- Genre: Drama
- Written by: Peter Yeldham
- Directed by: Don Sharp
- Starring: John McEnery Angela Punch McGregor
- Countries of origin: Australia United Kingdom
- Original language: English
- No. of seasons: 1
- No. of episodes: 6

Production
- Producer: Ray Alchin
- Production locations: Australia West Samoa
- Production company: Australian Broadcasting Corporation

Original release
- Network: ABC
- Release: 15 June – 17 June 1986
- Network: Channel 4
- Release: 22 July – 24 July 1986

= Tusitala (miniseries) =

Tusitala is a 1986 three-part mini series for television based on the last years in the life of Robert Louis Stevenson, when he left Great Britain for Sydney and west Samoa.

==Samoa Connection==
In the Samoan language Tusitala means writer of stories and it is there that Robert Louis Stevenson spent his last four years. He was buried there at Mount Vaea.

==Cast==
- John McEnery as Robert Louis Stevenson
- Angela Punch McGregor as Fanny Stevenson
- Kirk Alexander as Henley
- Dorothy Alison as Maggie
- Norman Kaye as Rev. Clarke
- Lynn Dalby as Almelia Clarke
- Joseph Fürst as Von Pilsarch
- John Hamblin as Dr. Eisler
- Olivia Hamnett as Lady Jersey
- Julie Nihill as Belle Strong

==Production==
There had been plans to film this in the 1960s by Cinesound Productions.

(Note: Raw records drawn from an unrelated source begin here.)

-- ==== Sys2Proof/Machine/Operands.lean ====
section
/-! DEFINITION. The operand forms: the literal value (spec 30_encoding.md R71), the jump target (R71), and the whole of the ALU
instruction's master rule (42_alu.md R131): operand sampling (R133), the check table (R132), the input mux (R134 to R137), the
sixteen operations (R140 to R155), the deltas (R162, R163), the output mux (R156 to R159) and the return flag (R161). -/

namespace Sys2Proof.Machine

/-- `value = zext_12(mag) <<_64 (12 * shift)` (R71, R92). -/
def litValue (mag : BitVec 12) (shift : BitVec 2) : StackCell := mag.setWidth 64 <<< (12 * shift.toNat)

/-- `zext_13(target)`: absolute, not scaled (R71 (b)). -/
def targetAddr (target : BitVec 13) : StackCell := target.setWidth 64

/-- `sext_2(field)` read as a signed integer (R69). -/
def deltaValue : Delta → Int
  | .zero => 0
  | .plus1 => 1
  | .minus2 => -2
  | .minus1 => -1

/-! ## Phase 0 and 2: operands -/

/-- `usesN`: the input mux or the operation reads `N0` (R131). -/
def usesN (op : AluOp) (f : AluFields) : Bool :=
  f.inp == .n ||
    match op with
    | .passIn => false
    | .swapTN => true
    | .copyNToT => true
    | .add => true
    | .and => true
    | .or => true
    | .xor => true
    | .mul => true
    | .not => false
    | .eq => true
    | .lt => true
    | .ult => true
    | .shr => false
    | .shl => false
    | .load => false
    | .ioRead => false

/-- The input mux: `IN` (R134 to R137). -/
def inOperand (m : InMux) (s : State) : StackCell :=
  match m with
  | .n => s.nos
  | .t => s.t
  | .memT => s.loadCell s.t
  | .r => s.r

/-- The temporaries of one instruction, sampled before any write (R133). -/
structure Sampled where
  t0 : StackCell
  n0 : StackCell
  r0 : StackCell
  inp : StackCell
deriving DecidableEq, Repr

/-- Phases 0 and 2 (R131). -/
def sample (f : AluFields) (s : State) : Sampled :=
  { t0 := s.t, n0 := s.nos, r0 := s.r, inp := inOperand f.inp s }

/-! ## Phase 1: checks -/

/-- A row of the check table: a condition that faults, and the fault. -/
def faultIf (c : Bool) (k : CoreFault) : Option CoreFault := if c then some k else none

/-- Rows 2 and 3 of R132: a delta that would index outside the array. -/
def deltaFault (which : StackId) (d : Delta) (depth capacity : Nat) : Option CoreFault :=
  match d with
  | .zero => none
  | .plus1 => faultIf (depth ≥ capacity) (.stackError which .overflow)
  | .minus1 => faultIf (depth < 1) (.stackError which .underflow)
  | .minus2 => faultIf (depth < 2) (.stackError which .underflow)

/-- Rows 1 to 8 of R132, in that order. Row 9, and the hold, need the input stream and are `ioRead`'s. -/
def aluChecks (op : AluOp) (f : AluFields) (s : State) : List (Option CoreFault) :=
  let inp := inOperand f.inp s
  [ faultIf (usesN op f && s.sp == 0) (.stackError .data .underflow)
  , deltaFault .data f.dd s.sp s.cfg.dcap
  , deltaFault .ret f.rd s.rsp s.cfg.rcap
  , faultIf (f.inp == .memT && !s.validAddr s.t) (.capacityError s.t)
  , faultIf (op == .load && !s.validAddr inp) (.capacityError inp)
  , faultIf (op == .ioRead && inp != ioByteIn && s.cfg.unsupportedIoFatal) (.unsupportedOperation .read inp)
  , faultIf (f.out == .memT && !s.validAddr s.t) (.capacityError s.t)
  , faultIf (f.out == .ioT && !ioWritable s.t && s.cfg.unsupportedIoFatal) (.unsupportedOperation .write s.t) ]

/-- "the first that fails ends the instruction with that fault" (R132). -/
def aluFault (op : AluOp) (f : AluFields) (s : State) : Option CoreFault := (aluChecks op f s).findSome? id

/-! ## Phase 3: operations -/

/-- `SHIFT_OVER(dir, IN, count)` (R5, D15). -/
def shiftOver (c : Config) (dir : ShiftDir) (inp count : StackCell) : StackCell :=
  match c.shiftOver with
  | .constant v => v
  | .free => freeShift dir inp count

/-- A logical shift with the count read as unsigned 64 bits (R152, R153). -/
def shiftCell (c : Config) (dir : ShiftDir) (inp count : StackCell) : StackCell :=
  if count.toNat ≤ 63 then
    match dir with
    | .left => inp <<< count.toNat
    | .right => inp >>> count.toNat
  else shiftOver c dir inp count

/-- Phase 3: `OUT`, and the operation's side effect (R140 to R155). -/
def operate (op : AluOp) (x : Sampled) (s : State) : OpResult :=
  match op with
  | .passIn => .value x.inp s
  | .swapTN => .value x.inp { s with t := x.n0, ds := s.ds.set (s.sp - 1) x.t0 }
  | .copyNToT => .value x.inp { s with t := x.n0 }
  | .add => .value (x.inp + x.n0) s
  | .and => .value (x.inp &&& x.n0) s
  | .or => .value (x.inp ||| x.n0) s
  | .xor => .value (x.inp ^^^ x.n0) s
  | .mul => .value (x.inp * x.n0) s
  | .not => .value (~~~x.inp) s
  | .eq => .value (cmpEq x.inp x.n0) s
  | .lt => .value (cmpLt x.inp x.n0) s
  | .ult => .value (cmpULt x.inp x.n0) s
  | .shr => .value (shiftCell s.cfg .right x.inp x.t0) s
  | .shl => .value (shiftCell s.cfg .left x.inp x.t0) s
  | .load => .value (s.loadCell x.inp) s
  | .ioRead => ioRead x.inp s

/-! ## Phases 4 to 7 -/

/-- Phase 4: the data-stack delta, pushing and popping the cached top (R162). -/
def dataDelta (d : Delta) (s : State) : State :=
  match d with
  | .zero => s
  | .plus1 => { s with ds := s.ds.set s.sp s.t, sp := s.sp + 1 }
  | .minus1 => { s with t := s.dsAt (s.sp - 1), sp := s.sp - 1 }
  | .minus2 => { s with t := s.dsAt (s.sp - 2), sp := s.sp - 2 }

/-- Phase 5: the return-stack delta (R163). -/
def returnDelta (d : Delta) (s : State) : State :=
  match d with
  | .zero => s
  | .plus1 => { s with rs := s.rs.set s.rsp s.r, rsp := s.rsp + 1 }
  | .minus1 => { s with r := s.rsAt (s.rsp - 1), rsp := s.rsp - 1 }
  | .minus2 => { s with r := s.rsAt (s.rsp - 2), rsp := s.rsp - 2 }

/-- Phase 6: the output mux; the address is `T0` (R133, R156 to R159). -/
def outputMux (m : OutMux) (t0 out : StackCell) (s : State) : State :=
  match m with
  | .t => { s with t := out }
  | .r => { s with r := out }
  | .memT => s.storeCell t0 out
  | .ioT => s.ioWrite t0 out

/-- Phase 7: the new `EIP`, `R_0` for a return and the next cell otherwise (R161). -/
def nextEip (f : AluFields) (s : State) : StackCell := if f.ret then s.r else s.eip + 1

/-- Phases 4 to 7 on the state `s1` that the operation left; `s` is the state at the start (R131). -/
def aluFinish (f : AluFields) (out : StackCell) (s s1 : State) : State :=
  (outputMux f.out s.t out (returnDelta f.rd (dataDelta f.dd s1))).commit (nextEip f s)

/-- The master rule of the ALU family (R131): every check precedes every write. -/
def aluRun (op : AluOp) (f : AluFields) (s : State) : Result :=
  match aluFault op f s with
  | some k => .next (s.raise k)
  | none =>
    match operate op (sample f s) s with
    | .value out s1 => .next (aluFinish f out s s1)
    | .raises k => .next (s.raise k)
    | .held => .fault .heldForInput

end Sys2Proof.Machine
end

In 1983 producer Ray Alchin announced Ted Roberts would be the writer. The ABC deliberately aimed at an international co production. "We're branching out with an international figure," said Alchin.

The budget was $5 million.

Filming started June 1985 by which stage the writer had become Peter Yeldham. It was the only production Don Sharp ever directed in his native Australia.